Así, en la entonación preocupada y amiga de Octavio, no sólo médico sino sobre todo ex compañero de liceo, la frase socorrida, casi sin detenerse en el oído de Mariano, había repercutido en su vientre, allí donde el dolor insistía desde hacía cuatro semanas. En aquel instante había disimulado, había sonreído amargamente, y hasta había dicho: «No te preocupes, hace mucho que estoy preparado». Mentira, no lo estaba, no lo había estado nunca. Cuando le había pedido encarecidamente a Octavio que, en mérito a su antigua amistad («te juro que yo sería capaz de hacer lo mismo contigo»), le dijera el diagnóstico verdadero, lo había hecho con la secreta esperanza de que el viejo camarada le dijera la verdad, sí, pero que esa verdad fuera su salvación y no su condena. Pero Octavio había tomado al pie de la letra su apelación al antiguo afecto que los unía, le había consagrado una hora y media de su acosado tiempo para examinarlo y reexaminarlo, y luego, con los ojos inevitablemente húmedos tras los gruesos cristales, había empezado a dorarle la píldora: «Es imposible decirte desde ya de qué se trata. Habrá que hacer análisis, radiografías, una completa historia clínica. Y eso va a demorar un poco. Lo único que podría decirte es que de este primer examen no saco una buena impresión.

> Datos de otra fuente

-- ==== Sys2Proof/Tests/Slice0.lean ====
section
/-!
SUPPORT. Tests of the model against the vectors of 95_test_vectors.md, and for every statement with hypotheses a state and
operands that meet them. Expected values are the spec's (the vector is named beside each), never the model's own answers.
-/

namespace Sys2Proof.Tests

open Sys2Proof.Machine

/-! ## Helpers -/

/-- The cells of IN that hold `bs` from index `i` on. -/
def cells : Nat → Bytes → Memory
  | _, [] => []
  | i, b :: bs => (i, b) :: cells (i + 1) bs

/-- The start state of the vectors: reset, with `bs` in IN and IN_LEN its length. -/
def loaded (bs : Bytes) : State := { State.reset with inBuf := cells 0 bs, inLen := bs.length }

/-- A start state of which only IN_LEN matters: no byte of IN is read. -/
def sized (n : Nat) : State := { State.reset with inLen := n }

/-- `s` after the acceptance of the command word `c` (R191). -/
def running (c : Word) (s : State) : State := { s with pend := some c, busy := true, done := false }

/-- `s` with one host access to make, and the host's turn to move. -/
def hostDoes (op : HostOp) (s : State) : State :=
  { s with env := { s.env with program := [{ op := op, marked := false }], schedule := [.host] } }

/-- `s` with the engine's turn to move. -/
def engineTurn (s : State) : State := { s with env := { s.env with schedule := [.engine] } }

/-- The state of a result that has one. -/
def stateOf : Result → Option State
  | .next t => some t
  | .fault _ => none
  | .refused _ => none

/-- STATUS after a result, `none` where there is no next state. -/
def statusOf (r : Result) : Option Word := (stateOf r).map statusWord

/-- OUT after a result. -/
def outOf (r : Result) : Option Bytes := (stateOf r).map (·.outSeq)

/-- CRC_RESULT, CRC_EXPECTED, FRAME_LEN and CONSUMED after a result. -/
def regsOf (r : Result) : Option (Word × Word × Word × Nat) :=
  (stateOf r).map fun t => (t.crcRes, t.crcExp, t.frameLen, t.consumed)

/-- The response after a result. -/
def respOf (r : Result) : Option Response := (stateOf r).bind (·.env.resp)

/-- The fault of a result that has one. -/
def faultOf : Result → Option Fault
  | .next _ => none
  | .fault f => some f
  | .refused _ => none

/-- `01 02 03` with its trailer (V20). -/
def wireUnit : Bytes := [0x01#8, 0x02#8, 0x03#8, 0x55#8, 0xBC#8, 0x80#8, 0x1D#8]

/-- The Frame of `wireUnit` (V20). -/
def baseFrame : Bytes := [0x00#8, 0x00#8, 0x00#8, 0x07#8] ++ wireUnit

/-- ascii("123456789") (V1). -/
def digits : Bytes := [0x31#8, 0x32#8, 0x33#8, 0x34#8, 0x35#8, 0x36#8, 0x37#8, 0x38#8, 0x39#8]

/-- ascii("abc") (V8). -/
def abc : Bytes := [0x61#8, 0x62#8, 0x63#8]

/-! ## Decoding: each command's word written out field by field, reserved 31:9, EOS, reserved 7:4, OP (R100 to R103) -/

theorem test_decode_crc : decode (0#23 ++ 0#1 ++ 0#4 ++ 0b0001#4) = .ok .crc := rfl

theorem test_decode_append : decode (0#23 ++ 0#1 ++ 0#4 ++ 0b0010#4) = .ok .append := rfl

theorem test_decode_verify : decode (0#23 ++ 0#1 ++ 0#4 ++ 0b0011#4) = .ok .verify := rfl

theorem test_decode_fenc : decode (0#23 ++ 0#1 ++ 0#4 ++ 0b0100#4) = .ok .fenc := rfl

theorem test_decode_recv : decode (0#23 ++ 0#1 ++ 0#4 ++ 0b0101#4) = .ok .recv := rfl

theorem test_decode_recvEos : decode (0#23 ++ 1#1 ++ 0#4 ++ 0b0101#4) = .ok .recvEos := rfl

theorem test_decode_send : decode (0#23 ++ 0#1 ++ 0#4 ++ 0b0110#4) = .ok .send := rfl

theorem test_decode_sreset : decode (0#23 ++ 0#1 ++ 0#4 ++ 0b1111#4) = .ok .sreset := rfl

/-- The ten illegal words of V71. -/
theorem test_decode_illegal :
    [0x00000000, 0x00000007, 0x0000000E, 0x00000101, 0x00000106, 0x00000015, 0x0000001F, 0x0000010F, 0x80000001,
      0xFFFFFFFF].all (fun w => decodeTableWord 32 w == none) = true := by decide

/-! ## WellFormed: a term that each check refuses -/

theorem test_wf_all : [Instr.crc, .append, .verify, .fenc, .recv, .recvEos, .send, .sreset].all Instr.wf = true := by decide

/-- A reserved bit of 31:9 set: the lowest and the highest. -/
theorem test_wf_reserved_high : legalWord 0x00000201#32 = false ∧ legalWord 0x80000001#32 = false := by decide

/-- A reserved bit of 7:4 set: the lowest and the highest. -/
theorem test_wf_reserved_low : legalWord 0x00000011#32 = false ∧ legalWord 0x00000081#32 = false := by decide

/-- EOS with a command other than RECV, SRESET's OP included. -/
theorem test_wf_eos : legalWord 0x00000101#32 = false ∧ legalWord 0x0000010F#32 = false := by decide

/-- The reserved OP values at the ends of their ranges. -/
theorem test_wf_op : legalWord 0x00000000#32 = false ∧ legalWord 0x00000007#32 = false ∧
    legalWord 0x0000000E#32 = false := by decide

/-! ## The functions -/

/-- V2 to V6: CRC-32 of the empty sequence and of short ones. -/
theorem test_crc32_short :
    crc32 [] = 0x00000000#32 ∧ crc32 [0x00#8] = 0xD202EF8D#32 ∧ crc32 [0xFF#8] = 0xFF000000#32 ∧
    crc32 [0x01#8, 0x02#8, 0x03#8] = 0x55BC801D#32 ∧ crc32 [0x01#8] = 0xA505DF1B#32 := by decide +kernel

/-- V15: the table of R122. -/
theorem test_crcTable :
    crcTable 0#8 = 0x00000000#32 ∧ crcTable 1#8 = 0x77073096#32 ∧ crcTable 2#8 = 0xEE0E612C#32 ∧
    crcTable 128#8 = 0xEDB88320#32 ∧ crcTable 255#8 = 0x2D02EF8D#32 := by decide

/-! ## The commands -/

/-- V1. -/
theorem test_crc_check_value :
    statusOf (exec .crc (loaded digits)) = some 0x00000006#32 ∧
    regsOf (exec .crc (loaded digits)) = some (0xCBF43926#32, 0#32, 0#32, 0) := by decide +kernel

/-- V16: an unwritten operand byte is fault(UnwrittenInput). -/
theorem test_crc_unwritten : faultOf (exec .crc (sized 4)) = some .unwrittenInput := by decide

/-- V30. -/
theorem test_append :
    statusOf (exec .append (loaded [0x01#8, 0x02#8, 0x03#8])) = some 0x00000006#32 ∧
    outOf (exec .append (loaded [0x01#8, 0x02#8, 0x03#8])) = some wireUnit := by decide +kernel

/-- V33b: one byte too many; IN is not read. -/
theorem test_append_capacity :
    statusOf (exec .append (sized 8197)) = some 0x00000802#32 ∧ outOf (exec .append (sized 8197)) = some [] := by
  decide

/-- V38: a payload bit flipped. -/
theorem test_verify_corrupt :
    statusOf (exec .verify (loaded [0x00#8, 0x02#8, 0x03#8, 0x55#8, 0xBC#8, 0x80#8, 0x1D#8])) = some 0x00000102#32 ∧
    outOf (exec .verify (loaded [0x00#8, 0x02#8, 0x03#8, 0x55#8, 0xBC#8, 0x80#8, 0x1D#8])) =
      some [0x00#8, 0x02#8, 0x03#8] ∧
    regsOf (exec .verify (loaded [0x00#8, 0x02#8, 0x03#8, 0x55#8, 0xBC#8, 0x80#8, 0x1D#8])) =
      some (0x547EEA2A#32, 0x55BC801D#32, 0#32, 0) := by decide +kernel

/-- V35 at three bytes, none of them read, and V37 at four. -/
theorem test_verify_short :
    statusOf (exec .verify (sized 3)) = some 0x00000202#32 ∧
    statusOf (exec .verify (loaded [0#8, 0#8, 0#8, 0#8])) = some 0x00000006#32 := by decide

/-- V41. -/
theorem test_fenc :
    outOf (exec .fenc (loaded wireUnit)) = some baseFrame ∧
    regsOf (exec .fenc (loaded wireUnit)) = some (0#32, 0#32, 7#32, 0) := by decide

/-- V44. -/
theorem test_fenc_capacity : statusOf (exec .fenc (sized 8197)) = some 0x00000802#32 := by decide

/-- V46: the bytes after the Frame are not consumed. -/
theorem test_recv :
    statusOf (exec .recv (loaded (baseFrame ++ [0#8, 0#8, 0#8]))) = some 0x00000006#32 ∧
    outOf (exec .recv (loaded (baseFrame ++ [0#8, 0#8, 0#8]))) = some [0x01#8, 0x02#8, 0x03#8] ∧
    regsOf (exec .recv (loaded (baseFrame ++ [0#8, 0#8, 0#8]))) = some (0x55BC801D#32, 0x55BC801D#32, 7#32, 11) := by
  decide +kernel

/-- V50a and V50b: the bound MAX_PKT + 4. -/
theorem test_recv_bound :
    statusOf (exec .recv (loaded [0x00#8, 0x00#8, 0x20#8, 0x05#8])) = some 0x00000612#32 ∧
    statusOf (exec .recv (loaded [0x00#8, 0x00#8, 0x20#8, 0x04#8])) = some 0x00000702#32 := by decide

/-- V49b: the stream ends inside a body. -/
theorem test_recvEos_body :
    statusOf (exec .recvEos (loaded [0#8, 0#8, 0#8, 7#8, 1#8, 2#8])) = some 0x00000512#32 ∧
    regsOf (exec .recvEos (loaded [0#8, 0#8, 0#8, 7#8, 1#8, 2#8])) = some (0#32, 0#32, 7#32, 0) := by decide

/-- V51: the largest prefix. -/
theorem test_recvEos_too_long :
    statusOf (exec .recvEos (loaded [0xFF#8, 0xFF#8, 0xFF#8, 0xFF#8])) = some 0x00000612#32 ∧
    regsOf (exec .recvEos (loaded [0xFF#8, 0xFF#8, 0xFF#8, 0xFF#8])) = some (0#32, 0#32, 0xFFFFFFFF#32, 0) := by
  decide

/-- V62c. -/
theorem test_send :
    outOf (exec .send (loaded digits)) =
      some ([0x00#8, 0x00#8, 0x00#8, 0x0D#8] ++ digits ++ [0xCB#8, 0xF4#8, 0x39#8, 0x26#8]) ∧
    regsOf (exec .send (loaded digits)) = some (0xCBF43926#32, 0#32, 13#32, 0) := by decide +kernel

/-- V61. -/
theorem test_send_oversized :
    statusOf (exec .send (sized 8193)) = some 0x00000302#32 ∧ outOf (exec .send (sized 8193)) = some [] := by
  decide

/-- V75: SRESET written to CMD while a SEND runs. -/
theorem test_sreset_while_busy :
    stateOf (hostWrite 0x004 .w4 0x0000000F#32
      (running 0x00000006#32 { loaded [1#8, 2#8, 3#8, 4#8] with maxPkt := 100, doneIE := true })) =
    some { State.reset with env := { State.reset.env with resp := some .okayWrite } } := by decide

/-! ## The bus -/

/-- V70: the registers after reset. -/
theorem test_reset_reads :
    [(0x000, 0x4C554E31#32), (0x004, 0#32), (0x008, 0#32), (0x00C, 0#32), (0x010, 0#32), (0x014, 0x00002000#32),
      (0x018, 0#32), (0x01C, 0#32), (0x020, 0#32), (0x024, 0#32), (0x028, 0#32), (0x02C, 0x00002008#32)].all
      (fun r => (hostRead r.1 .w4 State.reset).env.resp == some (.okayRead r.2)) = true := by decide

/-- V71: an illegal word after a completed CRC leaves the results. -/
theorem test_illegal_word :
    statusOf (hostWrite 0x004 .w4 0x0000001F#32 (complete .none { crcRes := 0x352441C2#32 } (loaded abc))) =
      some 0x00000902#32 ∧
    regsOf (hostWrite 0x004 .w4 0x0000001F#32 (complete .none { crcRes := 0x352441C2#32 } (loaded abc))) =
      some (0x352441C2#32, 0#32, 0#32, 0) := by decide

/-- V72: the reads that raise BusError. -/
theorem test_bus_error_reads :
    [(0x10000, Width.w2), (0x10001, .w4), (0x00030, .w4), (0x00008, .w1), (0x12008, .w1), (0x30000, .w4)].all
      (fun r => (hostRead r.1 r.2 State.reset).env.resp == some .busError) = true := by decide

/-- V72: the writes that raise BusError, and the two boundary values that are accepted. -/
theorem test_bus_error_writes :
    [(0x00008, Width.w2, 0#32), (0x00000, .w4, 1#32), (0x20000, .w1, 1#32), (0x0000C, .w4, 8201#32),
      (0x00014, .w4, 8193#32)].all
      (fun r => respOf (hostWrite r.1 r.2.1 r.2.2 State.reset) == some .busError) = true ∧
    respOf (hostWrite 0x0000C .w4 8200#32 State.reset) = some .okayWrite ∧
    respOf (hostWrite 0x00014 .w4 8192#32 State.reset) = some .okayWrite := by decide

/-- V73: writes refused while BUSY = 1, and what a read of STATUS shows in its exact bits. -/
theorem test_refused_while_busy :
    [(0x10000, Width.w1, 0#32), (0x0000C, .w4, 1#32), (0x00014, .w4, 1#32), (0x00004, .w4, 2#32), (0x00004, .w4, 7#32),
      (0x00004, .w4, 0x1F#32)].all
      (fun r => stateOf (hostWrite r.1 r.2.1 r.2.2 (running 1#32 (loaded abc))) ==
        some { running 1#32 (loaded abc) with accerr := true, env := { State.reset.env with resp := some .busError } }) =
      true := by decide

Te descuidaste mucho. Debías haberme visto no bien sentiste la primera molestia». Y luego el anuncio del primer golpe directo: «Ya que me pedís, en nombre de nuestra amistad, que sea estrictamente sincero contigo, te diría que, por las dudas...». Y se había detenido, se había quitado los anteojos, y los había limpiado con el borde de la túnica. Un gesto escasamente profiláctico, había alcanzado a pensar Mariano en medio de su desgarradora expectativa. «Por las dudas ¿qué? —preguntó, tratando de que el tono fuera sobrio, casi indiferente. Y ahí se desplomó el cielo—: Conviene que te prepares para lo peor».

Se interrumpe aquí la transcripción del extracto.